The performance of the q-G method was also evaluated on twelve 10-D and twelve 30-D test problems, ten unimodal and fourteen multimodal. Their characteristics are summarized in Table 2. These functions are a subset of the problems proposed at CEC′2005 (Suganthan et al. 2005). The q-G method is compared with the top eleven Evolutionary Algorithms (EAs) participants of the competition: BLX-GL50 (Garcia-Marinez and Lozano 2005), BLX-MA (Molina et al. 2005), CoEVO (Posik 2005), DE (Ronkkonen et al. 2005), EDA (Yuan and Gallagher 2005), DMS-L-PSO (Liang and Suganthan 2005), L-SaDE (Qin and Suganthan 2005), G-CMA-ES (Auger and Hansen 2005a), L-CMA-ES (Auger and Hansen 2005b), K-PCX (Sinha et al. 2005) and SPC-PNX (Ballester et al. 2005). In addition, we applied the Steepest Descent (SD) method to the same test problems in order to compare the q-G method with its classical version.
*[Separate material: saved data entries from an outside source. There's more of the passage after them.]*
/-- The static checks on a decoded slot word (R87): the instruction, or the lowest cause. -/
def checkDec (r : Dec) : Except Nat Instr :=
  match r with
  | none => .error 0x03
  | some (i, ok) =>
    match fieldFault i with
    | some c => .error c
    | none => if ok then .ok i else .error 0x04

/-- The instruction of one slot, or the cause that its word earns: 0x02 for a template whose receiving
slot holds an assigned OP of another format (R76), 0x03 for an M slot on a G-core (R13). -/
def decodeSlot (kind : CoreKind) (s : Slot) (w : Word) (x : Option Word) : Except Nat Instr :=
  if s == .m && kind == .g then .error 0x03
  else if x.isSome && opReceives s w == some false then .error 0x02
  else checkDec (decodeSlotRaw s w x)

/-- The words of the slots that follow a header, from the bytes that follow it. -/
def slotWords : List Slot → List Byte → List (Slot × Word)
  | [], _ => []
  | s :: ss, bs => (s, BitVec.ofNat 64 (leNat (bs.take s.bytes))) :: slotWords ss (bs.drop s.bytes)

/-- One decoded slot. -/
structure SlotDec where
  slot : Slot
  word : Word
  res : Except Nat Instr

/-- The slots of a bundle that hold instructions, decoded; the surrendering slot of a template gives its
word to the receiving one (R76). -/
def decodeSlots (kind : CoreKind) (h : Header) (body : List Byte) : List SlotDec :=
  let ws := slotWords h.slots body
  match tmplPair h.tmpl with
  | none => ws.map fun p => ⟨p.1, p.2, decodeSlot kind p.1 p.2 none⟩
  | some (give, take) =>
    let x := ((ws.find? fun p => p.1 == give).map Prod.snd).getD 0
    (ws.filter fun p => p.1 != give).map fun p =>
      ⟨p.1, p.2, decodeSlot kind p.1 p.2 (if p.1 == take then some x else none)⟩

/-! ### One word of the opcode table -/

/-- The instruction of a 32-bit row: the header-only bundle of R69, else a Q-slot word, else a B-slot
word (the two slots share their opcode numbers; log 14). -/
def decodeWord32 (w : BitVec 32) : Option Instr :=
  if (w &&& 0xFFFE0FFF#32) == 0 then some (.emptyBundle (Header.join w) (w.extractLsb' 12 4))
  else match checkDec (decodeQ w) with
    | .ok i => some i
    | .error _ =>
      match checkDec (decodeB w none) with
      | .ok i => some i
      | .error _ => none

/-- The instruction of a 64-bit row: S, VA, M or CA, the first that decodes (log 14). -/
def decodeWord64 (w : Word) : Option Instr :=
  match checkDec (decodeS w none), checkDec (decodeV .va w none), checkDec (decodeM w none),
      checkDec (decodeC .a w none) with
  | .ok i, _, _, _ => some i
  | _, .ok i, _, _ => some i
  | _, _, .ok i, _ => some i
  | _, _, _, .ok i => some i
  | _, _, _, _ => none

/-- The instruction that the decoder reads from a word of the opcode table (the host's interface). -/
def decodeTableWord (nbits w : Nat) : Option Instr :=
  if nbits ≤ 32 then decodeWord32 (BitVec.ofNat 32 w) else decodeWord64 (BitVec.ofNat 64 w)

/-! ### The encoder -/

def bit1 (b : Bool) : BitVec 1 := BitVec.ofBool b

def encBJ (op : BitVec 6) (o : FBJ) : BitVec 32 := o.disp ++ op
def encBC (op : BitVec 6) (o : FBC) : BitVec 32 := o.disp ++ bit1 o.neg ++ o.pred ++ op
def encBZ (op : BitVec 6) (o : FBZ) : BitVec 32 := o.disp ++ o.sa.enc ++ op
def encBR (op : BitVec 6) (imm : BitVec 13) (sa : SSpan) : BitVec 32 := imm ++ sa.enc ++ op
def noSpan : SSpan := ⟨0, 0⟩

def encSR (op : BitVec 9) (o : FSR) : Word :=
  0#11 ++ o.src2.enc ++ o.src1.enc ++ o.dst.enc ++ o.fn ++ bit1 o.d ++ op
def encSI (op : BitVec 9) (o : FSI) : Word :=
  o.imm ++ o.src1.enc ++ o.dst.enc ++ o.fn ++ bit1 o.d ++ op
def encSM (op : BitVec 9) (o : FSM) : Word :=
  o.off ++ o.evict ++ o.scope.code ++ o.ord.code ++ o.base.enc ++ o.data.enc ++ o.fn ++ bit1 o.d ++ op
def encSA (op : BitVec 9) (o : FSA) : Word :=
  0#3 ++ o.evict ++ o.scope.code ++ o.ord.code ++ o.src.enc ++ o.base.enc ++ o.dst.enc ++ o.fn ++
    0#1 ++ op
def encSC (op : BitVec 9) (o : FSC) : Word :=
  0#12 ++ o.csr ++ o.src.enc ++ o.dst.enc ++ 0#4 ++ bit1 o.d ++ op
def encVR (op : BitVec 9) (o : FVR) : Word :=
  o.pm ++ o.vb.enc ++ o.va.enc ++ o.vd.enc ++ o.ty.code ++ bit1 o.d ++ op
def encVU (op : BitVec 9) (o : FVU) : Word :=
  0#2 ++ o.pm ++ bit1 o.ns ++ o.cls ++ o.rm ++ o.ty2.code ++ o.va.enc ++ o.vd.enc ++ o.ty.code ++
    bit1 o.d ++ op
def encVC (op : BitVec 9) (o : FVC) : Word :=
  o.pm ++ o.vb.enc ++ o.va.enc ++ o.cond ++ 0#6 ++ o.pd ++ o.ty.code ++ bit1 o.d ++ op
def encVI (op : BitVec 9) (o : FVI) : Word :=
  o.imm ++ o.va.enc ++ o.vd.enc ++ o.ty.code ++ bit1 o.d ++ op
def encVX (op : BitVec 9) (o : FVX) : Word :=
  0#11 ++ bit1 o.dir ++ o.k ++ o.j ++ o.pay.enc ++ o.key.enc ++ o.ty.code ++ bit1 o.d ++ op
def encVM (op : BitVec 9) (o : FVM) : Word :=
  o.off ++ o.pm ++ o.base.enc ++ o.data.enc ++ o.ty.code ++ bit1 o.d ++ op
def encVG (op : BitVec 9) (o : FVG) : Word :=
  0#1 ++ o.vidx.enc ++ o.pm ++ o.base.enc ++ o.data.enc ++ o.ty.code ++ bit1 o.d ++ op
def encVS (op : BitVec 9) (o : FVS) : Word :=
  0#3 ++ o.stride.enc ++ o.pm ++ o.base.enc ++ o.data.enc ++ o.ty.code ++ bit1 o.d ++ op
def encVP (op : BitVec 9) (o : FVP) : Word :=
  0#19 ++ o.sd.enc ++ o.pb ++ o.pa ++ o.pd ++ o.ty.code ++ bit1 o.d ++ op
def encMA (op : BitVec 9) (o : FMA) : Word :=
  0#27 ++ o.mcnt ++ o.atile ++ o.page ++ bit1 o.half ++ o.mac ++ o.latch ++ o.ty.code ++ op
def encML (op : BitVec 9) (o : FML) : Word :=
  0#21 ++ o.evict ++ o.src.enc ++ o.page ++ bit1 o.half ++ o.mac ++ 0#3 ++ o.ty.code ++ op
def encMV (op : BitVec 9) (o : FMV) : Word :=
  0#7 ++ bit1 o.ns ++ o.cls ++ o.rm ++ o.sa.enc ++ o.vs.enc ++ o.atile ++ o.latch ++ o.ty.code ++ op
def encMS (op : BitVec 9) (o : FMS) : Word :=
  0#17 ++ o.row ++ o.page ++ bit1 o.half ++ o.mac ++ o.vs.enc ++ o.ty.code ++ op
def encMC (op : BitVec 9) (o : FMC) : Word :=
  o.imm ++ o.sa.enc ++ o.ct ++ o.mac ++ o.fn ++ op
def encC (op : BitVec 9) (o : FC) : Word :=
  0#4 ++ o.evict ++ o.scope.code ++ o.ord.code ++ o.sc.enc ++ o.sb.enc ++ o.sa.enc ++ o.fn ++ op
def encQR (op : BitVec 6) (o : FQR) : BitVec 32 :=
  0#8 ++ o.len ++ o.cls ++ o.qs ++ o.qb ++ o.qa ++ o.qd ++ op
def encQV (op : BitVec 6) (o : FQV) : BitVec 32 := 0#4 ++ o.cls ++ o.vs.enc ++ o.q ++ op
Table 2 A subset of the test problems proposed at CEC′2005 for dimensions 10-D and 30-D

The test problems proposed at CEC′2005 are based on classical benchmark functions such as Sphere, Rosenbrock’s, Rastrigin’s, Ackley’s and Griewank’s function. They contain difficulties such as huge number of local minima, shifted global optimum, rotated domain, noise, global optimum outside the initialization range or within a very narrow basin, and a combination of different function properties (Suganthan et al. 2005). The function \(f_{15}\), for example, is a composition of Rastrigin’s, Weierstrass, Griewank’s, Ackley’s and Sphere functions. The selected subset of the CEC′2005 test problems comprises those for which at least one of the thirteen algorithms (eleven EAs, the q-G and SD methods) was capable to achieve a fixed accuracy or a target function value defined in (Suganthan et al. 2005).

To ensure a fair comparison, we applied on the q-G and SD methods the same evaluation criteria defined in (Suganthan et al. 2005) and used by the EAs. For each function and dimension, the algorithms performed 25 independent runs from different starting points generated with a uniform random distribution within the search spaceFootnote 1 (see column \([\mathbf {x}_{min},\mathbf {x}_{max}]^D\) of Table 2). The stopping criteria are either the termination error value equal to \(10^{-8}\) or less {i.e., \([f(\mathbf {x}_{best})-f(\mathbf {x}^{*})] < 10^{-8}\), where \(\mathbf {x}^{*}\) is the global optimum} or the maximum number of function evaluations (\(Max\_FEs\)) equal to \(10{,}000 \times D\). More details of the functions and evaluation criteria can be found in (Suganthan et al. 2005). The resolution of these twelve 10-D and twelve 30-D problems, each one solved for 25 independent runs, results in a total number of 600 optimization instances per algorithm. Here we are also using fixed free parameters \(\sigma ^0 = \sqrt{5}L\) with \(\beta = 0.995\) for all 10-D problems, and \(\sigma ^0 =\sqrt{15}L\) with \(\beta = 0.9995\) for all 30-D problems. The SD method uses golden section technique to generate the step length. For the multimodal functions, whenever the SD method terminates before reaching the termination error and the number of function evaluations is less than \(Max\_FEs\), it is restarted from a randomly generated point inside the search space.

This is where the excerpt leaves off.